# Besatzmenge für meinen Angelteich



## Guido (7. Januar 2004)

Ich brauche mal einen Rat: Und zwar habe ich zusammen mit meinem Haus auch ein Grundstück mit Angelteich erworben. Der Teich hat 1300qm ist an der tiesten Stelle 3m Tief und im durchschnitt 1.80m tief. Er hat keinen Durchfluss und ist ein Grundwasserteich. Der derzeitige Besatz besteht aus einigen Karpfen sowie Graskarpfen und Karauschen. Nun zu meiner Frage: Welche Besatzmenge verträgt mein Teich nach dem Abfischen. Nach meinem Wassertest hat der Teich ein gute Wasserqulität. Also wer kann mir einen Tip geben bezüglich der Menge und der Arten. 
Danke Guido


----------



## muddyliz (7. Januar 2004)

"Gute Wasserqualität" ist eine zu ungenaue Angabe. Das müsste man schon genauer wissen:
- Carbonathärte (wichtig für die Fruchtbarkeit eines Gewässers)
- Bodenbeschaffenheit
- Temperaturmaximum im Sommer (bzw. Schattenlage/ Sonnenlage)
- mögliche Zuflüsse (z.B. über Regenrinne)
- vorhandene Unterwasserpflanzen
Erst wenn man diese Parameter mit einbezieht, kann man sich über Besatzmaßnahmen Gedanken machen.
Gruß muddyliz


----------



## Trout killer (7. Januar 2004)

*21570552*

Hi
Wenn der Teich so wie du sagst grundwasser hat würde ich mal es mit Forellen vesuchen da sind 50kg nicht teuer wenn die forellen im durchschnitt 450 -500 g wiegen hast du ja dann einige davon oder????????? Wenn du sie groß fütterst kannst du sie ja beangeln und Räuchern viel Spaß beim Besezen

GRüße TRout killer




Ps:Wer Rechtschreibfehler findet darf sie behalten


----------



## hkroiss (7. Januar 2004)

Nachdem der Teich keinen Durchfluss hat, wäre ich mit dem Forellenbesatz eher vorsichtig.
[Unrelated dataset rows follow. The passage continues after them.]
-- ==== Sys2Proof/Config.lean ====
section
/-! DEFINITION. What the spec leaves open: the free values (constants without a body, so that nothing can be
proved of their value). Each is applied to the counter `State.free` and to a number that tells the uses of one
command apart. DESIGN CHOICE, log entry 8. -/

namespace Sys2Proof.Config

/-- A free natural number: the bits of a result that the spec does not state (DESIGN CHOICE, log entry 8). -/
opaque freeNat : Nat → Nat → Nat

/-- A free numeric value: an exact result that the spec does not state (DESIGN CHOICE, log entry 8). -/
opaque freeNum : Nat → Nat → Num

/-- Which of two FP32 zeros of different sign MAX (true) or MIN (false) answers: the first operand or not (R104 does not say; DESIGN CHOICE, log entry 8). -/
opaque zeroPick : Bool → Nat → Nat → Bool

/-- The result of CVT where the spec states none, by source format, destination format and the lane (R84; DESIGN CHOICE, log entry 8). -/
opaque cvtOpen : Nat → Nat → Nat → Nat

/-- The product of an infinity, negative or not, and a zero multiplier with shift `sh` (R79 does not state it; DESIGN CHOICE, log entry 8). -/
opaque infTimesZero : Bool → Nat → Num

/-- A free byte string: bytes whose layout or content the spec does not give (DESIGN CHOICE, log entry 8). -/
opaque freeBytes : Nat → Nat → List Byte

/-- The class-specific code of an Event Ring record where the spec gives none (R440), by class and the figures the record reports (DESIGN CHOICE, log entry 8). -/
opaque recCode : Nat → List Nat → Nat

/-- The payload of an Event Ring record whose layout the spec does not give (R440), by class and the figures it reports (DESIGN CHOICE, log entry 8). -/
opaque recPayload : Nat → List Nat → List Byte

/-- A word of the boot ROM, whose content the spec does not give (R471, DESIGN CHOICE, log entry 8). -/
opaque romWord : Nat → Nat

/-- The payload of a QMP response whose layout the spec does not give (R431), by operation and what it reports (DESIGN CHOICE, log entry 8). -/
opaque qmpPayload : Nat → List Nat → List Byte

/-- An ECDSA brainpoolP384r1 signature (R433), r then s: by private key, digest, and the number drawn for it (DESIGN CHOICE, log entry 7). -/
opaque ecdsaSign : List Byte → List Byte → Nat → List Byte

/-- An ECDSA brainpoolP384r1 signature verifies (R417): by public key, digest, and r then s (DESIGN CHOICE, log entry 7). -/
opaque ecdsaVerify : List Byte → List Byte → List Byte → Bool

/-- What AES-256-GCM opens under a key (R430): none where its tag does not match (DESIGN CHOICE, log entry 7). -/
opaque gcmOpen : List Byte → List Byte → Option (List Byte)

/-- How far a Stem layer's kernel reaches left of the column it is computed at, by the layer's descriptor: the spec does not say (DESIGN CHOICE, log entry 16). -/
opaque stemLeft : List Nat → Nat

/-- Where a weight of a Stem layer stands among its weights, by the layer's descriptor and the weight's number in the order output channel, row, column, input
channel: the spec does not say (DESIGN CHOICE, log entry 16). -/
opaque stemPlace : List Nat → Nat → Nat

/-- Where transfer `i` of an output row of a Stem layer goes that feeds tiles, by the layer's descriptor: the virtual tile, and the cycles after the row is
produced (R113 and R160 leave both to the compiled network schedule; DESIGN CHOICE, log entry 16). -/
opaque stemTo : List Nat → Nat → Nat × Nat

/-- What the presence channel holds at a column that tiles have not delivered, by line and column (R166 does not say; DESIGN CHOICE, log entry 16). -/
opaque presenceOpen : Nat → Nat → Nat

/-- Where a pixel of an image store slot stands in the PART_IMAGE region, by slot, line and column of the crop, and channel: the spec does not say (R150; DESIGN
CHOICE, log entry 24). -/
opaque imagePlace : Nat → Nat → Nat → Nat → Nat

/-- The positions 1 to 15 of the system section: the spec names position 0 alone (R184; DESIGN CHOICE, log entry 27). -/
opaque systemPos : Nat → Nat

/-- The timing values of a speed-grade entry (R178): the spec does not give them (DESIGN CHOICE, log entry 5). -/
opaque timingSet : Nat → List Nat

end Sys2Proof.Config
end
Ein Bekannter von mir hat einen ähnlichen Teich, der (leider) zur Gänze in der Sonne liegt.
Im heurigen Jahrhundertsommer erreichte das Wasser auch schon mal 32 Grad und mehr.
Dies ist auch einigen Karpfen zu heiß geworden.
Wichtig ist auch der Sauerstoffgehalt, den Du nicht unterschätzen darfst.


----------



## Guido (9. Januar 2004)

Der Teich ist zu zwei dritteln von Bäumen umstanden und hat daher einigen Schatten glücklicherweise fällt fast kein Laub rein. Pflanzenbewuchs ist so eine Sache bis auf einige Seerosen ist nicht viel zu sehen ich denke das die Grasskarpfen den rest kurz halten. Der Teich hat durchweg sandigen Grund. Zur Carbonathärte, Deutscher Härte usw. habe ich die Werte leider nicht mehr im Kopf, gemäß beiliegender Tabelle war aber alles gut. Sauerstoff habe ich nicht geprüft. Falls im Sommer der Wasserstand zu weit fällt kann ich über eine Feldbewässerung Wasser einleiten. In diesem Sommer waren es einmal 700m3. Ich hoffe ihr könnt mit diesen Angaben mehr anfangen. Mit Dank im vorraus Guido


----------



## muddyliz (9. Januar 2004)

Dann rate ich dir von Forellen ab. Besatzvorschlag: Hauptsächlich Schleien, eventuell einige Karpfen (die machen aber viel Dreck), höchstens 1 Graskarpfen, 3-4 Silber-/ Marmorkarpfen (die fressen die Schwebealgen, da wird dein Teich nicht so grün). Am Anfang keine Raubfische, höchstens wenn sich die Schleien gut vermehren 1 Zander.
Übrigens: Für geräucherte Schleie lasse ich jede Forelle links liegen.
Gruß muddyliz


----------



## Guido (9. Januar 2004)

Was ist mir Rotaugen und anderen Weissfischen hat jemand Erfahrung mit Störbesatz ist das möglich?
Danke Guido


----------



## Knobbes (9. Januar 2004)

Hi Guido, 
ich würde zuerst 50 kg  oder mehr Laichreife Rotfedern eisetzen und wenn diese sich dann nach 2 Jahren so vermehrt haben, Würd ich  mal 4 Zander mit jewils 5 Pfund einsetzen, sollten halt 2 Männchen und 2 Weibchen sein.Kannst ja bei der Fischzucht kaufen.
Die Zander vermehren sich super, solange keine Hechte drin sind.
Dann hast du nach ein paar Jahren ein super Zandergewässer.Forellen kannst du dann auch noch einsetzen, aber die müssten dann etwas grösser sein.
Gruss Knobbes


----------



## C.K. (9. Januar 2004)

Ich denke dieser Beitrag ist in meinen anderen Forum: Gewässergütebestimmung und Bewirtschaftung, besser aufgehoben, darum verschiebe ich es mal dahin! Vieleicht findet sich dort noch der eine oder andere der einen guten Vorschlag zum Besatz macht.


----------



## Guido (12. Januar 2004)

Gut die Fischarten habe ich nun Zander, Schleien, Rotaugen-federn, Silberkarpfen ein paar Forellen. Aber welche Gesamtmenge verträgt mein Gewässer und was ist mit STören? Danke Guido


----------



## Knobbes (12. Januar 2004)

Hi Guido,
Störe wären sicherlich auch interessant, aber da kenn ich mich leider nicht so aus, da sie aber auch Würmer und so Zeug fressen, wären diese nicht so als Räuber für die Weissfische anzusehen, erst wenn die Störe grösser sind.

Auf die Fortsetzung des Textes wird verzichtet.